[DATA EXCERPTS Boundary: Start]

-- ==== Sys2Proof/Laws/PerInstr.lean ====
section
/-! SUPPORT. The family `Occurs`: for every command the checks of WellFormed leave operands with which it can occur. -/

namespace Sys2Proof.Laws.Occurs

/-- The command of this constructor occurs with some well-formed operands. -/
def Statement (i : Instr) : Prop := ∃ j : Instr, j.ctorIdx = i.ctorIdx ∧ wellFormed j = true
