/-! ### `State.setDpdJob` -/

@[simp] theorem State.setDpdJob_regs (s : State) (c : Nat) (j : Option DpdJob) : (s.setDpdJob c j).regs = s.regs := rfl
@[simp] theorem State.setDpdJob_bank (s : State) (c : Nat) (j : Option DpdJob) : (s.setDpdJob c j).bank = s.bank := rfl
@[simp] theorem State.setDpdJob_seqs (s : State) (c : Nat) (j : Option DpdJob) : (s.setDpdJob c j).seqs = s.seqs := rfl
@[simp] theorem State.setDpdJob_copying (s : State) (c : Nat) (j : Option DpdJob) : (s.setDpdJob c j).copying = s.copying := rfl
@[simp] theorem State.setDpdJob_windows (s : State) (c : Nat) (j : Option DpdJob) : (s.setDpdJob c j).windows = s.windows := rfl
@[simp] theorem State.setDpdJob_triggers (s : State) (c : Nat) (j : Option DpdJob) : (s.setDpdJob c j).triggers = s.triggers := rfl
@[simp] theorem State.setDpdJob_words (s : State) (c : Nat) (j : Option DpdJob) : (s.setDpdJob c j).words = s.words := rfl
@[simp] theorem State.setDpdJob_acks (s : State) (c : Nat) (j : Option DpdJob) : (s.setDpdJob c j).acks = s.acks := rfl
@[simp] theorem State.setDpdJob_answer (s : State) (c : Nat) (j : Option DpdJob) : (s.setDpdJob c j).answer = s.answer := rfl
@[simp] theorem State.setDpdJob_latches (s : State) (c : Nat) (j : Option DpdJob) : (s.setDpdJob c j).latches = s.latches := rfl
@[simp] theorem State.setDpdJob_tb (s : State) (c : Nat) (j : Option DpdJob) : (s.setDpdJob c j).tb = s.tb := rfl
@[simp] theorem State.setDpdJob_tbRun (s : State) (c : Nat) (j : Option DpdJob) : (s.setDpdJob c j).tbRun = s.tbRun := rfl
@[simp] theorem State.setDpdJob_ao (s : State) (c : Nat) (j : Option DpdJob) : (s.setDpdJob c j).ao = s.ao := rfl
@[simp] theorem State.setDpdJob_fv (s : State) (c : Nat) (j : Option DpdJob) : (s.setDpdJob c j).fv = s.fv := rfl
@[simp] theorem State.setDpdJob_pwr (s : State) (c : Nat) (j : Option DpdJob) : (s.setDpdJob c j).pwr = s.pwr := rfl
@[simp] theorem State.setDpdJob_clk (s : State) (c : Nat) (j : Option DpdJob) : (s.setDpdJob c j).clk = s.clk := rfl
@[simp] theorem State.setDpdJob_paths (s : State) (c : Nat) (j : Option DpdJob) : (s.setDpdJob c j).paths = s.paths := rfl
@[simp] theorem State.setDpdJob_rxs (s : State) (c : Nat) (j : Option DpdJob) : (s.setDpdJob c j).rxs = s.rxs := rfl
@[simp] theorem State.setDpdJob_txs (s : State) (c : Nat) (j : Option DpdJob) : (s.setDpdJob c j).txs = s.txs := rfl
@[simp] theorem State.setDpdJob_octs (s : State) (c : Nat) (j : Option DpdJob) : (s.setDpdJob c j).octs = s.octs := rfl
@[simp] theorem State.setDpdJob_tl (s : State) (c : Nat) (j : Option DpdJob) : (s.setDpdJob c j).tl = s.tl := rfl
@[simp] theorem State.setDpdJob_bias (s : State) (c : Nat) (j : Option DpdJob) : (s.setDpdJob c j).bias = s.bias := rfl
@[simp] theorem State.setDpdJob_log (s : State) (c : Nat) (j : Option DpdJob) : (s.setDpdJob c j).log = s.log := rfl
@[simp] theorem State.setDpdJob_cores (s : State) (c : Nat) (j : Option DpdJob) : (s.setDpdJob c j).cores = s.cores := rfl
@[simp] theorem State.setDpdJob_evtQ (s : State) (c : Nat) (j : Option DpdJob) : (s.setDpdJob c j).evtQ = s.evtQ := rfl
@[simp] theorem State.setDpdJob_mem (s : State) (c : Nat) (j : Option DpdJob) : (s.setDpdJob c j).mem = s.mem := rfl
@[simp] theorem State.setDpdJob_ecc (s : State) (c : Nat) (j : Option DpdJob) : (s.setDpdJob c j).ecc = s.ecc := rfl
@[simp] theorem State.setDpdJob_eccBase (s : State) (c : Nat) (j : Option DpdJob) : (s.setDpdJob c j).eccBase = s.eccBase := rfl
@[simp] theorem State.setDpdJob_ceLog (s : State) (c : Nat) (j : Option DpdJob) : (s.setDpdJob c j).ceLog = s.ceLog := rfl
@[simp] theorem State.setDpdJob_caps (s : State) (c : Nat) (j : Option DpdJob) : (s.setDpdJob c j).caps = s.caps := rfl
@[simp] theorem State.setDpdJob_dmas (s : State) (c : Nat) (j : Option DpdJob) : (s.setDpdJob c j).dmas = s.dmas := rfl
@[simp] theorem State.setDpdJob_commits (s : State) (c : Nat) (j : Option DpdJob) : (s.setDpdJob c j).commits = s.commits := rfl
@[simp] theorem State.setDpdJob_trans (s : State) (c : Nat) (j : Option DpdJob) : (s.setDpdJob c j).trans = s.trans := rfl
@[simp] theorem State.setDpdJob_tim (s : State) (c : Nat) (j : Option DpdJob) : (s.setDpdJob c j).tim = s.tim := rfl
@[simp] theorem State.setDpdJob_cum (s : State) (c : Nat) (j : Option DpdJob) : (s.setDpdJob c j).cum = s.cum := rfl
@[simp] theorem State.setDpdJob_ani (s : State) (c : Nat) (j : Option DpdJob) : (s.setDpdJob c j).ani = s.ani := rfl
@[simp] theorem State.setDpdJob_beams (s : State) (c : Nat) (j : Option DpdJob) : (s.setDpdJob c j).beams = s.beams := rfl
@[simp] theorem State.setDpdJob_wts (s : State) (c : Nat) (j : Option DpdJob) : (s.setDpdJob c j).wts = s.wts := rfl
@[simp] theorem State.setDpdJob_taps (s : State) (c : Nat) (j : Option DpdJob) : (s.setDpdJob c j).taps = s.taps := rfl
@[simp] theorem State.setDpdJob_strm (s : State) (c : Nat) (j : Option DpdJob) : (s.setDpdJob c j).strm = s.strm := rfl
@[simp] theorem State.setDpdJob_mgmtDown (s : State) (c : Nat) (j : Option DpdJob) : (s.setDpdJob c j).mgmtDown = s.mgmtDown := rfl
@[simp] theorem State.setDpdJob_cal (s : State) (c : Nat) (j : Option DpdJob) : (s.setDpdJob c j).cal = s.cal := rfl
@[simp] theorem State.setDpdJob_ret (s : State) (c : Nat) (j : Option DpdJob) : (s.setDpdJob c j).ret = s.ret := rfl
@[simp] theorem State.setDpdJob_lanes (s : State) (c : Nat) (j : Option DpdJob) : (s.setDpdJob c j).lanes = s.lanes := rfl
@[simp] theorem State.setDpdJob_erl (s : State) (c : Nat) (j : Option DpdJob) : (s.setDpdJob c j).erl = s.erl := rfl
@[simp] theorem State.setDpdJob_snd (s : State) (c : Nat) (j : Option DpdJob) : (s.setDpdJob c j).snd = s.snd := rfl
@[simp] theorem State.setDpdJob_bc (s : State) (c : Nat) (j : Option DpdJob) : (s.setDpdJob c j).bc = s.bc := rfl
@[simp] theorem State.setDpdJob_sems (s : State) (c : Nat) (j : Option DpdJob) : (s.setDpdJob c j).sems = s.sems := rfl
@[simp] theorem State.setDpdJob_mgmt (s : State) (c : Nat) (j : Option DpdJob) : (s.setDpdJob c j).mgmt = s.mgmt := rfl
@[simp] theorem State.setDpdJob_updJobs (s : State) (c : Nat) (j : Option DpdJob) : (s.setDpdJob c j).updJobs = s.updJobs := rfl
@[simp] theorem State.setDpdJob_otp (s : State) (c : Nat) (j : Option DpdJob) : (s.setDpdJob c j).otp = s.otp := rfl
@[simp] theorem State.setDpdJob_sec (s : State) (c : Nat) (j : Option DpdJob) : (s.setDpdJob c j).sec = s.sec := rfl
@[simp] theorem State.setDpdJob_mon (s : State) (c : Nat) (j : Option DpdJob) : (s.setDpdJob c j).mon = s.mon := rfl
@[simp] theorem State.setDpdJob_bist (s : State) (c : Nat) (j : Option DpdJob) : (s.setDpdJob c j).bist = s.bist := rfl
@[simp] theorem State.setDpdJob_modes (s : State) (c : Nat) (j : Option DpdJob) : (s.setDpdJob c j).modes = s.modes := rfl
@[simp] theorem State.setDpdJob_seqAt (s : State) (c : Nat) (j : Option DpdJob) : (s.setDpdJob c j).seqAt = s.seqAt := rfl
@[simp] theorem State.setDpdJob_seqMod (s : State) (c : Nat) (j : Option DpdJob) : (s.setDpdJob c j).seqMod = s.seqMod := rfl
@[simp] theorem State.setDpdJob_srst (s : State) (c : Nat) (j : Option DpdJob) : (s.setDpdJob c j).srst = s.srst := rfl
@[simp] theorem State.setDpdJob_hk (s : State) (c : Nat) (j : Option DpdJob) : (s.setDpdJob c j).hk = s.hk := rfl
@[simp] theorem State.setDpdJob_age (s : State) (c : Nat) (j : Option DpdJob) : (s.setDpdJob c j).age = s.age := rfl
@[simp] theorem State.setDpdJob_evtNow (s : State) (c : Nat) (j : Option DpdJob) : (s.setDpdJob c j).evtNow = s.evtNow := rfl
@[simp] theorem State.setDpdJob_evtAt (s : State) (c : Nat) (j : Option DpdJob) : (s.setDpdJob c j).evtAt = s.evtAt := rfl
@[simp] theorem State.setDpdJob_pending (s : State) (c : Nat) (j : Option DpdJob) : (s.setDpdJob c j).pending = s.pending := rfl
@[simp] theorem State.setDpdJob_get (s : State) (c : Nat) (j : Option DpdJob) (m : Loc) : (s.setDpdJob c j).get m = s.get m := rfl
@[simp] theorem State.setDpdJob_on (s : State) (c : Nat) (j : Option DpdJob) (m : Loc) : (s.setDpdJob c j).on m = s.on m := rfl
@[simp] theorem State.setDpdJob_mode (s : State) (c : Nat) (j : Option DpdJob) : (s.setDpdJob c j).mode = s.mode := rfl
@[simp] theorem State.setDpdJob_inactive (s : State) (c : Nat) (j : Option DpdJob) (m : Loc) : (s.setDpdJob c j).inactive m = s.inactive m := rfl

[DATA EXCERPTS Boundary: End]

| WHAT TO PRODUCE |
Once the line with "s.evtNow := rfl" is found, write out that line and every one after it through the last line of the records, exactly and with nothing else.

| PROBLEM SOLUTION |
@[simp] theorem State.setDpdJob_evtNow (s : State) (c : Nat) (j : Option DpdJob) : (s.setDpdJob c j).evtNow = s.evtNow := rfl
@[simp] theorem State.setDpdJob_evtAt (s : State) (c : Nat) (j : Option DpdJob) : (s.setDpdJob c j).evtAt = s.evtAt := rfl
@[simp] theorem State.setDpdJob_pending (s : State) (c : Nat) (j : Option DpdJob) : (s.setDpdJob c j).pending = s.pending := rfl
@[simp] theorem State.setDpdJob_get (s : State) (c : Nat) (j : Option DpdJob) (m : Loc) : (s.setDpdJob c j).get m = s.get m := rfl
@[simp] theorem State.setDpdJob_on (s : State) (c : Nat) (j : Option DpdJob) (m : Loc) : (s.setDpdJob c j).on m = s.on m := rfl
@[simp] theorem State.setDpdJob_mode (s : State) (c : Nat) (j : Option DpdJob) : (s.setDpdJob c j).mode = s.mode := rfl
@[simp] theorem State.setDpdJob_inactive (s : State) (c : Nat) (j : Option DpdJob) (m : Loc) : (s.setDpdJob c j).inactive m = s.inactive m := rfl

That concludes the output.